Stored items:
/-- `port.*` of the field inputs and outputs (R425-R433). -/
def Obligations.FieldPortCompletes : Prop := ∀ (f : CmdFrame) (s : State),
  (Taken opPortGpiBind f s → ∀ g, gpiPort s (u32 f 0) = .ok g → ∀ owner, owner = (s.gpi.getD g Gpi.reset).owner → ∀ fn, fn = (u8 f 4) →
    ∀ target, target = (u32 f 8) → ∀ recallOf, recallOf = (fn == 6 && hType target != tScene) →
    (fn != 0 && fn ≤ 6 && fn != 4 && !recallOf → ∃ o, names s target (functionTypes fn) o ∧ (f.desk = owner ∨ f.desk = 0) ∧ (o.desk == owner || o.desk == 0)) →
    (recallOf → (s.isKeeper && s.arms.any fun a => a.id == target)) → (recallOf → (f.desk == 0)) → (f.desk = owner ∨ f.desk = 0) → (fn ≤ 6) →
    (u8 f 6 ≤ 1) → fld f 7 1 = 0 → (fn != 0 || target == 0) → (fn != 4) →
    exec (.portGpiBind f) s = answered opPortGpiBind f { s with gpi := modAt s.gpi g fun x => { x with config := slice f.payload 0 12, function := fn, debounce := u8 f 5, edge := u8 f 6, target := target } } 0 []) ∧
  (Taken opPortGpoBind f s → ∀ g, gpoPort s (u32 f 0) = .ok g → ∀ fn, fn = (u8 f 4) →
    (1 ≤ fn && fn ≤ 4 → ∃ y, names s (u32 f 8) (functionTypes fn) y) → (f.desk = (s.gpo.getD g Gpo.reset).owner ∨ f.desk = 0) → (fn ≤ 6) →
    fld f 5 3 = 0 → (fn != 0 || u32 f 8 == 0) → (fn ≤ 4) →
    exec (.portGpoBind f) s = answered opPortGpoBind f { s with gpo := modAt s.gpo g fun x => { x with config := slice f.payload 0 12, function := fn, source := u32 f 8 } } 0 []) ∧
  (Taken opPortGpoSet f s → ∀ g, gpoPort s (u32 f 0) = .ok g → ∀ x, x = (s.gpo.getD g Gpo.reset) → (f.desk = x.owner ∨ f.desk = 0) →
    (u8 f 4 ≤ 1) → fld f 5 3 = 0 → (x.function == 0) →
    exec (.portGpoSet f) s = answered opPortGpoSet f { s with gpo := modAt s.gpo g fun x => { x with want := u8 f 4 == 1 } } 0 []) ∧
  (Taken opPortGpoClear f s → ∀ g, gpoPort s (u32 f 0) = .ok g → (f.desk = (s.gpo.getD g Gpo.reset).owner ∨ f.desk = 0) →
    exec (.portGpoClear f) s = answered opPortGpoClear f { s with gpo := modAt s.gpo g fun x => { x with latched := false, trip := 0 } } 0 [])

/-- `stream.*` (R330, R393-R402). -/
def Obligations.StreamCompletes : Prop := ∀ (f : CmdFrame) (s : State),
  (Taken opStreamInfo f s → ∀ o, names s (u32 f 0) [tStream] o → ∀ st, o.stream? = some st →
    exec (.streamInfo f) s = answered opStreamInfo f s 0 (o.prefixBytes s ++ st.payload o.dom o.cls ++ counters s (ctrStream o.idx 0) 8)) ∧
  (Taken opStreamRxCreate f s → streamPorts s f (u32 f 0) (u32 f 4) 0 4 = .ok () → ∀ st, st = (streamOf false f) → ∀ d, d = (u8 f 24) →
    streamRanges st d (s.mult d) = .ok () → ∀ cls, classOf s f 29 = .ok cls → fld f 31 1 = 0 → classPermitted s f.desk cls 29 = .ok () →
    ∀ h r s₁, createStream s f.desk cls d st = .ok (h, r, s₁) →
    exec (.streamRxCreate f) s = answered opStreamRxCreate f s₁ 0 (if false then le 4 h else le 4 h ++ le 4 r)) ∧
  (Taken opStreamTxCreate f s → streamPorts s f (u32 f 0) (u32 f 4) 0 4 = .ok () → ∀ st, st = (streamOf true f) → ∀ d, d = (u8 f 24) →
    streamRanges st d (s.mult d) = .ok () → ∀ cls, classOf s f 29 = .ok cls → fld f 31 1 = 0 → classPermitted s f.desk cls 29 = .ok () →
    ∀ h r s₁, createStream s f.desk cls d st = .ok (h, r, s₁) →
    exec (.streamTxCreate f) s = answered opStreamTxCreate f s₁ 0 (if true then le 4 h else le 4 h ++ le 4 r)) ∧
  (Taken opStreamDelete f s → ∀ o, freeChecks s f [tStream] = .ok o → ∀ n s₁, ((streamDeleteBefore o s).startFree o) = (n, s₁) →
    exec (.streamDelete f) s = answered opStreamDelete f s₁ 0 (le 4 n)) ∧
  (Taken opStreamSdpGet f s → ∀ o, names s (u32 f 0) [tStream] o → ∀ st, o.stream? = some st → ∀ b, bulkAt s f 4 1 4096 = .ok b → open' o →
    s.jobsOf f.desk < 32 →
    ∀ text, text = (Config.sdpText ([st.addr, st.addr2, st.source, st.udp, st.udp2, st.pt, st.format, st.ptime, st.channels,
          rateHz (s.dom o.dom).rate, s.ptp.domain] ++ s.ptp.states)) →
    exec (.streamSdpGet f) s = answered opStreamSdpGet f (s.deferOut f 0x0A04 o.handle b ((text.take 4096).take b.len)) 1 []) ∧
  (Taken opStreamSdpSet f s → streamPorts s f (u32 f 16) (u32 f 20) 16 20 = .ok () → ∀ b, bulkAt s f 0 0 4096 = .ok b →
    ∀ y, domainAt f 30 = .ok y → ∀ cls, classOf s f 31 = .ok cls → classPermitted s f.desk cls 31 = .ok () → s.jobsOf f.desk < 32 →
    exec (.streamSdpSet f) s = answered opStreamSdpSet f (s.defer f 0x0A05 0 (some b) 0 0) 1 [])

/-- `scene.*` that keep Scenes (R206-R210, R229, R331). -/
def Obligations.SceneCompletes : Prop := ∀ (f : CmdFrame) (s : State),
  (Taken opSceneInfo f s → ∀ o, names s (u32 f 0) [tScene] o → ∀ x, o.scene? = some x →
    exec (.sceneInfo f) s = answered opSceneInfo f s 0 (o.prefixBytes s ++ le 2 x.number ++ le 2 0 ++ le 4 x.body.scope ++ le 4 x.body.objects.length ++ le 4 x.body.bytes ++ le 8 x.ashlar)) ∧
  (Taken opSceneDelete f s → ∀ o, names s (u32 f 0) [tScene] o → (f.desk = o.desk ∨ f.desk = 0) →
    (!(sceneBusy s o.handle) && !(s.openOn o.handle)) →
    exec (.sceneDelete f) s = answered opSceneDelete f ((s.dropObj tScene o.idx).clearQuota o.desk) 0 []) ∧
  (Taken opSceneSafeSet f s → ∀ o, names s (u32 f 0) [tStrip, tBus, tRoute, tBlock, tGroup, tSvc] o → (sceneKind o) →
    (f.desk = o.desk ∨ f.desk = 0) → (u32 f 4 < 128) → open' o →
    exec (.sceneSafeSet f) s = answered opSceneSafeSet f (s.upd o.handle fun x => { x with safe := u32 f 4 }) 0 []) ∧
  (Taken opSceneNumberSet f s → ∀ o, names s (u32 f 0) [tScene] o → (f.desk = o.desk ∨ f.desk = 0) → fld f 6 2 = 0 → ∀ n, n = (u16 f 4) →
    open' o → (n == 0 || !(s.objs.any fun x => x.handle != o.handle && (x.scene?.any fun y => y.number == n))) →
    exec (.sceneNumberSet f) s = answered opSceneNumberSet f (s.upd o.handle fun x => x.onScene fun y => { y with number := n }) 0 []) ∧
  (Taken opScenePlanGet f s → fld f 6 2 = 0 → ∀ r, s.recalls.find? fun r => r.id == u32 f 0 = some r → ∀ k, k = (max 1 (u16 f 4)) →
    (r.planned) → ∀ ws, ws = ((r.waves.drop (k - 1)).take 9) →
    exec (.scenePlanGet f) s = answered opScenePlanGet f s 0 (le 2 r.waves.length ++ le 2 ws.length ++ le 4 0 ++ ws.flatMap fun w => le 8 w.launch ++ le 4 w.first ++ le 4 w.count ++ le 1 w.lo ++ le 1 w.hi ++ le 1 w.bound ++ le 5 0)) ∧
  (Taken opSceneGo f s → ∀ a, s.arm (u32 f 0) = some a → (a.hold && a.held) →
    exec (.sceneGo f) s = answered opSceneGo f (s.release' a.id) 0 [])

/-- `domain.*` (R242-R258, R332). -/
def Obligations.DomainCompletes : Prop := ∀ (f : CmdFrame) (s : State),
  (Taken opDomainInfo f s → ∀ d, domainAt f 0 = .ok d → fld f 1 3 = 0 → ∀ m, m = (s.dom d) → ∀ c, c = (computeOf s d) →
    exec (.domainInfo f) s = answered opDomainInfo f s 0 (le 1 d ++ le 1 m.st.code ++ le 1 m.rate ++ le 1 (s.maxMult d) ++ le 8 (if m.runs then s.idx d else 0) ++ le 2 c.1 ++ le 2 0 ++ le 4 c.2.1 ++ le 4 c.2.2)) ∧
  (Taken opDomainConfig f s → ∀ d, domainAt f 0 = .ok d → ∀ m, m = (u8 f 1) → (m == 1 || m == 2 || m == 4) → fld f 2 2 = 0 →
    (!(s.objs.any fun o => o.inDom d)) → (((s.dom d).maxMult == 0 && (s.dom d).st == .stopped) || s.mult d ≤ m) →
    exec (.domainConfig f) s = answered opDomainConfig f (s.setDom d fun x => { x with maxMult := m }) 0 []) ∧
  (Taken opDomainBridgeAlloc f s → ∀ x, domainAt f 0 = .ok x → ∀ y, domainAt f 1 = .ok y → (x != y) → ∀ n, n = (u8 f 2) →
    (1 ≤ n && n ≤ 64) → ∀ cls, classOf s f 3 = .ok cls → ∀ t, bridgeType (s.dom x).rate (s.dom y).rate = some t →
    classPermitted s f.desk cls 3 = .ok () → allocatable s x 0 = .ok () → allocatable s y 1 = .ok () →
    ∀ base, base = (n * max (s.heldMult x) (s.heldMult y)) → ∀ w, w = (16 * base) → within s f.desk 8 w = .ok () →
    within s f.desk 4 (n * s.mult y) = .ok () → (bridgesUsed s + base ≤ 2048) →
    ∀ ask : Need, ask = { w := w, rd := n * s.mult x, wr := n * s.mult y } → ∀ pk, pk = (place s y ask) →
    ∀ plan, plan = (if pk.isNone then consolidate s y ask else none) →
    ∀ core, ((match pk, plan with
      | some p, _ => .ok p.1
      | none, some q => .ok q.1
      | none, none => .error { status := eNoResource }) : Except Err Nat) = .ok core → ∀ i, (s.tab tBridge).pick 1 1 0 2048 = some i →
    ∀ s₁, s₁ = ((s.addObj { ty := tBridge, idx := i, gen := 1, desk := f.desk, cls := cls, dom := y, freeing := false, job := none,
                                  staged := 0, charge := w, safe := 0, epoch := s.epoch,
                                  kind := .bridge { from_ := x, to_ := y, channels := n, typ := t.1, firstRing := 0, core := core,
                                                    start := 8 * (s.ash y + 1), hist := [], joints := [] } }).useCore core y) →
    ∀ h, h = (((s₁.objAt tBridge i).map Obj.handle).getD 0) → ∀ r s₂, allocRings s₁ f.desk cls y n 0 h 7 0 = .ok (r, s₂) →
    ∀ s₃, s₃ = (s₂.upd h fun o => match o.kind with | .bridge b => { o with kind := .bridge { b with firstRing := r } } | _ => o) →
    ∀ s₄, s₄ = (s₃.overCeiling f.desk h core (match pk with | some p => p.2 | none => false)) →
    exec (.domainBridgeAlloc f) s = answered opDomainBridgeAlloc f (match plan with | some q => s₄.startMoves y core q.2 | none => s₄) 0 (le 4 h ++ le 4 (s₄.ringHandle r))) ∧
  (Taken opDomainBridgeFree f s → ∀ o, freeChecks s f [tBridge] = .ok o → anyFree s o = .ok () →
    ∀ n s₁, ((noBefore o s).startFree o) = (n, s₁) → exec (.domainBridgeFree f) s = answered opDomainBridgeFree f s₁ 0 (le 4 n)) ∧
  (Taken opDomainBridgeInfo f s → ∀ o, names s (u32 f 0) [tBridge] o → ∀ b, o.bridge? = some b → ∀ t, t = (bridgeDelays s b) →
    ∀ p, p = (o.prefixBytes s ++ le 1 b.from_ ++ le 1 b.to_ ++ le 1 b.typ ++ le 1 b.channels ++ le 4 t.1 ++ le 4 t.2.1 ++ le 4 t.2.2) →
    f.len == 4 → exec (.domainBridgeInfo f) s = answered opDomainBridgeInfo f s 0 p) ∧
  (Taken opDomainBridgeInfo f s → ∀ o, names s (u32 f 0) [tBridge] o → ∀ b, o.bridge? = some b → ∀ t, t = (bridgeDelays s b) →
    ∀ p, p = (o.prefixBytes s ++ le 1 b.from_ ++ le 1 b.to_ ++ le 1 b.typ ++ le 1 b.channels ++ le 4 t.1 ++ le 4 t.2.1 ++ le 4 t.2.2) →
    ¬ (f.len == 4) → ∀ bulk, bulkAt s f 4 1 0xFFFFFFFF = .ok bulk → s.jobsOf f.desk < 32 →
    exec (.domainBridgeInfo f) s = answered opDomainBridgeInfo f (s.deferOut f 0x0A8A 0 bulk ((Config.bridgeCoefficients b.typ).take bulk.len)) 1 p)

**Directions for this task**
The answer must hold exactly the lines of the entries above, from the first line through the line that contains "exec (.portGpoBind f)", and no others.

**Answer to this problem**
/-- `port.*` of the field inputs and outputs (R425-R433). -/
def Obligations.FieldPortCompletes : Prop := ∀ (f : CmdFrame) (s : State),
  (Taken opPortGpiBind f s → ∀ g, gpiPort s (u32 f 0) = .ok g → ∀ owner, owner = (s.gpi.getD g Gpi.reset).owner → ∀ fn, fn = (u8 f 4) →
    ∀ target, target = (u32 f 8) → ∀ recallOf, recallOf = (fn == 6 && hType target != tScene) →
    (fn != 0 && fn ≤ 6 && fn != 4 && !recallOf → ∃ o, names s target (functionTypes fn) o ∧ (f.desk = owner ∨ f.desk = 0) ∧ (o.desk == owner || o.desk == 0)) →
    (recallOf → (s.isKeeper && s.arms.any fun a => a.id == target)) → (recallOf → (f.desk == 0)) → (f.desk = owner ∨ f.desk = 0) → (fn ≤ 6) →
    (u8 f 6 ≤ 1) → fld f 7 1 = 0 → (fn != 0 || target == 0) → (fn != 4) →
    exec (.portGpiBind f) s = answered opPortGpiBind f { s with gpi := modAt s.gpi g fun x => { x with config := slice f.payload 0 12, function := fn, debounce := u8 f 5, edge := u8 f 6, target := target } } 0 []) ∧
  (Taken opPortGpoBind f s → ∀ g, gpoPort s (u32 f 0) = .ok g → ∀ fn, fn = (u8 f 4) →
    (1 ≤ fn && fn ≤ 4 → ∃ y, names s (u32 f 8) (functionTypes fn) y) → (f.desk = (s.gpo.getD g Gpo.reset).owner ∨ f.desk = 0) → (fn ≤ 6) →
    fld f 5 3 = 0 → (fn != 0 || u32 f 8 == 0) → (fn ≤ 4) →
    exec (.portGpoBind f) s = answered opPortGpoBind f { s with gpo := modAt s.gpo g fun x => { x with config := slice f.payload 0 12, function := fn, source := u32 f 8 } } 0 []) ∧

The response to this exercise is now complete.